[Source records]
<<<<
-- ==== Sys2Proof/Certificates/Slice0/Obligations.lean ====
section
/-!
DEFINITION. The statements about this model. A context "completes" a bundle as `Completed` says (Sys2Proof/Safety.lean).
-/
open Sys2Proof Sys2Proof.Machine

/-- R186, R200 to R209: a scalar integer or floating-point word whose registers are not pending answers a next state with the table's
result in its destination (DIV, DIVU, REM and REMU: pending for 36 cycles, FDIV and FSQRT for 28), the next bundle following and nothing
else changed. -/
def Obligations.ScalarResults : Prop :=
  ∀ (s : State) (i : Instr) (d : SReg) (x : Word) (l : Nat),
    intResult i (s.ctx s.cur) = some (d, x, l) ∨ floatResult i (s.ctx s.cur) = some (d, x, l) →
    s.ClearFor i → s.Unmarked → ∃ t : State, exec i s = .next t ∧ Completed s t (timed l [setS d x]) s.nextPc

/-- R222 to R239: a vector word completes with one write of its destination whose every lane is the rule's; inactive lanes keep
their values. The model's choices: U's reading of VSUB, VMUL and VFMA (notes/assumptions/68.md), VEXP2's value (13.md), and the lanes that a
narrowing VCVT keeps (15.md). -/
def Obligations.VectorLaneResults : Prop :=
  ∀ (s : State) (i : Instr) (d : VReg) (w l : Nat) (f : Nat → Nat), vecResult i (s.ctx s.cur) = some (d, w, l, f) →
    s.ClearFor i → s.Unmarked →
      ∃ t v, exec i s = .next t ∧ Completed s t (timed l [setV d v]) s.nextPc ∧ ∀ k, k < 512 / w → lane w v k = f k

/-- R227: VSEL completes with every lane of its destination taken from va where the named mask's bit is 1, and from vb otherwise; it does
not read vd. -/
def Obligations.SelectTakesEveryLane : Prop :=
  ∀ (s : State) (o : VArgs), let c := s.ctx s.cur
    (s.ClearFor (.vsel o) → s.Unmarked →
      ∃ t v, exec (.vsel o) s = .next t ∧ Completed s t (timed 0 [setV o.vd v]) s.nextPc ∧ ∀ k, k < 512 / o.ty.width →
        lane o.ty.width v k = if (c.getM o.m).getLsbD k then lane o.ty.width (c.getV o.va) k else lane o.ty.width (c.getV o.vb) k) ∧
    (o.vd ≠ o.va → o.vd ≠ o.vb → RegName.v o.vd ∉ bundleReads (.vsel o) none)

/-- R221, R226, R228 to R231, R237: VCMP and MOP write a mask whose bits at or above the lane count are 0; VEXT, VREDADD and
VREDMAX write a scalar; UNPK3 writes 60 trits, four zero lanes and the mask of its illegal bytes. -/
def Obligations.MaskScalarAndUnpackResults : Prop :=
  (∀ (s : State) (i : Instr) (d : MReg) (n : Nat) (f : Nat → Bool), maskResult i (s.ctx s.cur) = some (d, n, f) →
    s.ClearFor i → s.Unmarked → ∃ t x, exec i s = .next t ∧ Completed s t (timed 0 [setM d x]) s.nextPc ∧
      ∀ k, k < 64 → x.getLsbD k = (decide (k < n) && f k)) ∧
  (∀ (s : State) (i : Instr) (d : SReg) (x : Word) (l : Nat), reduceResult i (s.ctx s.cur) = some (d, x, l) →
    s.ClearFor i → s.Unmarked → ∃ t : State, exec i s = .next t ∧ Completed s t (timed l [setS d x]) s.nextPc) ∧
  (∀ (s : State) (o : VArgs), s.ClearFor (.unpk3 o) → s.Unmarked →
    ∃ t v x, exec (.unpk3 o) s = .next t ∧ Completed s t (timed 0 [setV o.vd v, setM o.m x]) s.nextPc ∧
      (∀ k, k < 64 → lane 8 v k =
        let b := lane 8 ((s.ctx s.cur).getV o.va) (12 * (o.fn.toNat % 8) + k / 5)
        if k < 60 ∧ b ≤ 242 then (((trits b).getD (k % 5) 0) % 256).toNat else 0) ∧
      ∀ k, k < 64 → x.getLsbD k =
        (decide (k < 12) && decide (242 < lane 8 ((s.ctx s.cur).getV o.va) (12 * (o.fn.toNat % 8) + k))))

/-- R394 to R396: on well-formed records GADD leaves the sum (or difference) over the ascending union of the scopes, GEXT the
message over the scope of gb, GDAMP the blend under ga's DAMP; each result is a whole, mirrored record with ga's TAG. -/
def Obligations.GaussianMessagesCombine : Prop :=
  ∀ (s : State) (gd ga gb : QReg), let c := s.ctx s.cur
    let a := recOf c ga
    let b := recOf c gb
    a.ok → b.ok → s.Unmarked →
      (∀ sub, s.ClearFor (.gadd gd ga gb sub) →
        let u := mergeIds 14 (a.ids.take a.n) (b.ids.take b.n)
        u.length ≤ 7 → ∃ t ws, exec (.gadd gd ga gb sub) s = .next t ∧ Completed s t (timed 0 ws) s.nextPc ∧
          IsRecord ws gd a.head u
            ⟨fun p q => sumEntry sub (a.lamOf (u.getD p 0) (u.getD q 0)) (b.lamOf (u.getD p 0) (u.getD q 0)),
             fun p => sumEntry sub (a.etaOf (u.getD p 0)) (b.etaOf (u.getD p 0))⟩) ∧
      (s.ClearFor (.gext gd ga gb) → (∀ x ∈ a.ids.take a.n, x ∈ b.ids.take b.n) →
        let u := b.ids.take b.n
        ∃ t ws, exec (.gext gd ga gb) s = .next t ∧ Completed s t (timed 0 ws) s.nextPc ∧
          IsRecord ws gd a.head u
            ⟨fun p q => ((a.lamOf (u.getD p 0) (u.getD q 0)).map copied).getD 0,
             fun p => ((a.etaOf (u.getD p 0)).map copied).getD 0⟩) ∧
      (s.ClearFor (.gdamp gd ga gb) → a.ids.take a.n = b.ids.take b.n →
        let w := a.head / 256 % 256
        ∃ t ws, exec (.gdamp gd ga gb) s = .next t ∧ Completed s t (timed 0 ws) s.nextPc ∧
          IsRecord ws gd a.head (a.ids.take a.n)
            ⟨fun p q => blendEntry w (a.block.lam p q) (b.block.lam p q), fun p => blendEntry w (a.block.eta p) (b.block.eta p)⟩)

/-- R397 to R400: GRES's largest difference (40 cycles), GELIM's Schur complement over the kept positions (48 cycles) and
GMEAN's solution of Λ·μ = η (40 cycles) become pending results when no pivot fails. GELIM and GMEAN raise SCOPE_MISMATCH on an
ill-formed record (R393), and on a failing pivot SINGULAR_BLOCK with the pivot's code and position, their destination not
pending. -/
def Obligations.GaussianBlocksSolve : Prop :=
  ∀ (s : State) (gd ga gb : QReg) (r : SReg) (keep : BitVec 7), let c := s.ctx s.cur
    let a := recOf c ga
    let b := recOf c gb
    (a.ok → s.Unmarked →
      (b.ok → a.ids.take a.n = b.ids.take b.n → s.ClearFor (.gres r ga gb) →
        ∃ t : State, exec (.gres r ga gb) s = .next t ∧
          Completed s t (timed 40 [setS r (word (residual a.block b.block a.n))]) s.nextPc) ∧
      (∀ x, s.ClearFor (.gelim gd ga keep) → Block.steps c.gtol.toNat (elimPlan a.n keep) a.block = .ok x →
        let left := (List.range a.n).filter fun i => keep.getLsbD i
        ∃ t ws, exec (.gelim gd ga keep) s = .next t ∧ Completed s t (timed 48 ws) s.nextPc ∧
          IsRecord ws gd a.head (left.map fun i => a.ids.getD i 0)
            ⟨fun p q => copied (x.lam (left.getD p 0) (left.getD q 0)), fun p => copied (x.eta (left.getD p 0))⟩) ∧
      (∀ x, s.ClearFor (.gmean gd ga) → Block.steps c.gtol.toNat (meanPlan a.n) a.block = .ok x →
        ∃ t ws mu, exec (.gmean gd ga) s = .next t ∧ Completed s t (timed 40 ws) s.nextPc ∧
          (∀ e, e < a.n → mu e = meanAt x a.n e mu) ∧
          IsRecord ws gd a.head (a.ids.take a.n) ⟨fun p q => copied (a.block.lam p q), mu⟩)) ∧
    (s.ClearFor (.gelim gd ga keep) →
      (a.ok = false → ∃ x, exec (.gelim gd ga keep) s = .next (s.raise (Cause.scopeMismatch, x)) ∧
        exec (.gmean gd ga) s = .next (s.raise (Cause.scopeMismatch, x)) ∧ bits x 31 0 = 1) ∧
      (∀ p e, a.ok → Block.steps c.gtol.toNat (elimPlan a.n keep) a.block = .error (p, e) →
        exec (.gelim gd ga keep) s = .next (s.raise (Cause.singularBlock, word (p + e * 2 ^ 32)))) ∧
      (∀ p e, a.ok → Block.steps c.gtol.toNat (meanPlan a.n) a.block = .error (p, e) →
        exec (.gmean gd ga) s = .next (s.raise (Cause.singularBlock, word (p + e * 2 ^ 32)))))

/-- R14, R18, R215: the tail of a pair takes effect with its head, with the same effect on the registers as they stood before the
bundle that the lone word has; a cause of an arithmetic word is raised instead of its effect. NOPC and NOPA change no state. -/
def Obligations.TailTakesEffectWithHead : Prop :=
  (∀ (s : State) (e : Effect), s.HeadReady .nopc e → s.Unmarked →
    ∃ t : State, exec .nopc s = .next t ∧ Completed s t e s.nextPc) ∧
  (∀ (s : State), s.Unmarked → ∃ t : State, exec .nopa s = .next t ∧ Completed s t Effect.none s.nextPc) ∧
  (∀ (s : State) (i : Instr), isArith i = true → s.ClearFor i →
    (∀ e, effectOf i (s.ctx s.cur) = .ok e → s.Unmarked → ∃ t : State, exec i s = .next t ∧ Completed s t e s.nextPc) ∧
    (∀ x, effectOf i (s.ctx s.cur) = .error x → exec i s = .next (s.raise x) ∧
      (s.bun.tail = some i → (s.ctx s.cur).Clear (bundleReads .nopc s.bun.tail ++ bundleWrites .nopc s.bun.tail) →
        exec .nopc s = .next (s.raise x))))

/-- R18, R187: a bundle that reads a pending register raises PENDING_READ, and one that writes one PENDING_WRITE, with the lowest
such register's file and number in TVAL; a read comes first. So does every arithmetic word, and every head, alone or with its tail, once
it issues (R192) and its privilege and control register's number pass (notes/assumptions/23.md). The model's choices: which registers
a narrowing VCVT (15.md), and UNPK3, VREDADD and VREDMAX under m1 to m3 (67.md), read and write. -/
def Obligations.PendingRegistersTrap : Prop :=
  ∀ (s : State) (i : Instr) (r : RegName), let c := s.ctx s.cur
    let first := fun (rs : List RegName) => r ∈ rs ∧ ∀ q ∈ rs, (∃ p ∈ c.pend, p.reg = q) → r.code ≤ q.code
    let rd := bundleReads i s.bun.tail ++ c.impliedReads i
    let wr := bundleWrites i s.bun.tail
    let raised := fun (x : Trap) => ∃ u : State, exec i s = .next (u.raise x) ∧ u.cur = s.cur ∧ u.ctxs = s.ctxs ∧ u.cores = s.cores ∧
      u.mem = s.mem
    (∃ p ∈ c.pend, p.reg = r) →
    (isArith i = true → (first i.reads → exec i s = .next (s.raise (Cause.pendingRead, word r.code))) ∧
      (c.Clear i.reads → first i.writes → exec i s = .next (s.raise (Cause.pendingWrite, word r.code)))) ∧
    (isHead i = true → s.ReachesPending i → (first rd → raised (Cause.pendingRead, word r.code)) ∧
      (c.Clear rd → first wr → raised (Cause.pendingWrite, word r.code)))

/-- R15, R211 to R215: a branch, LOOP, jump, call or NOPC whose bundle is clear completes with its own write and its tail's
effect; the next bundle is the target when it transfers and the target passes, and the following one when it does not. That a transfer's
effects stand from its turn, before its target is checked, is the model's choice (notes/assumptions/10.md). -/
def Obligations.ControlFlowCompletes : Prop :=
  ∀ (s : State) (i : Instr) (e : Effect) (taken byReg : Bool) (target : Word) (ws : List RegWrite),
    flowOf i s = some (taken, target, byReg, ws) → s.HeadReady i e → s.Unmarked →
      (taken = false → ∃ t : State, exec i s = .next t ∧ Completed s t (Effect.join (Effect.turn ws) e) s.nextPc) ∧
      (taken = true → s.TargetOk s.cur byReg (s.ctx s.cur).prv target →
        ∃ t : State, exec i s = .next t ∧ Completed s t (Effect.join (Effect.turn ws) e) target)

/-- R184: a taken transfer's target is checked at the slot's fetch, 8 cycles on, in the rule's order. A failure raises its cause with the
target in TVAL, the bundle having no effect; a target whose sector is absent parks the slot, nothing of the bundle having taken effect.
That the effects stand until then, to be put back, and that the cause's times count from the bundle's turn is the model's choice
(notes/assumptions/10.md). -/
def Obligations.TransferTargetsAreChecked : Prop :=
  (∀ (s : State) (i : Instr) (e : Effect) (byReg : Bool) (target : Word) (ws : List RegWrite),
    flowOf i s = some (true, target, byReg, ws) → s.HeadReady i e → let c := s.ctx s.cur
      ∃ (t : State) (u : Undo), exec i s = .next t ∧ (t.ctx s.cur).undo = some u ∧ u.xfer.target = target ∧ u.xfer.byReg = byReg ∧
        u.xfer.rft = false ∧ u.at_ = s.cycle ∧ u.pc = c.pc ∧ (t.ctx s.cur).latch = none ∧ (t.ctx s.cur).pc = target ∧
        (let b := (t.ctx s.cur).undone u
         RegsAfter c b [] ∧ b.pc = c.pc ∧ b.prv = c.prv ∧ b.uh = c.uh ∧ b.sh = c.sh ∧ b.wcount = c.wcount) ∧
        ∃ d ∈ t.agenda, d.ev = .fetch ∧ d.arg.who = s.cur ∧ d.at_ = s.cycle + 8) ∧
  (∀ (s : State) (u : Undo), let g := s.arg.who
    let c := s.ctx g
    let a := u.xfer.target
    let mayFetch := (if u.xfer.rft then u.pprv else u.prv) = true ∨ Rights.cover (s.plbRights (s.at g) c.domain a) 4 = true
    let found := cacheFind (s.core (s.at g)).l1i a.toNat
    let raises := fun cause => exec .fetch s = .next ((s.setCtx g (c.undone u)).raiseFrom g (cause, a) u.at_)
    c.undo = some u → (c.st = .running ∨ c.st = .parked) → c.latch = none → c.fills = [] → c.trap = none → c.kill = none →
    c.wait ≠ .drain →
      (bits a 63 56 ≠ 0 → raises Cause.misaligned) ∧
      (bits a 63 56 = 0 → u.xfer.byReg = true → a.toNat % 4 ≠ 0 → raises Cause.badTarget) ∧
      (bits a 63 56 = 0 → (u.xfer.byReg = true → a.toNat % 4 = 0) →
        (¬ mayFetch → raises Cause.protection) ∧
        (mayFetch → found = none → ∃ t : State, exec .fetch s = .next t ∧ (t.ctx g).wait = .fetchFill ∧ (t.ctx g).st = .parked ∧
          (t.ctx g).pc = u.pc ∧ (t.ctx g).transfer = some u.xfer ∧ (t.ctx g).latch = none ∧ RegsAfter c (t.ctx g) u.old) ∧
        (∀ x, mayFetch → found = some x → let cl := Code.cls (sectorWord x.data a.toNat)
          (cl = 2 ∨ cl = 3 → raises Cause.badTarget) ∧ (cl = 0 → a.toNat % 8 ≠ 0 → raises Cause.misalignedPair))))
>>>>
> Exercise brief: Provide only the count of lines above in which the word "then" occurs.

> Output for this task: 4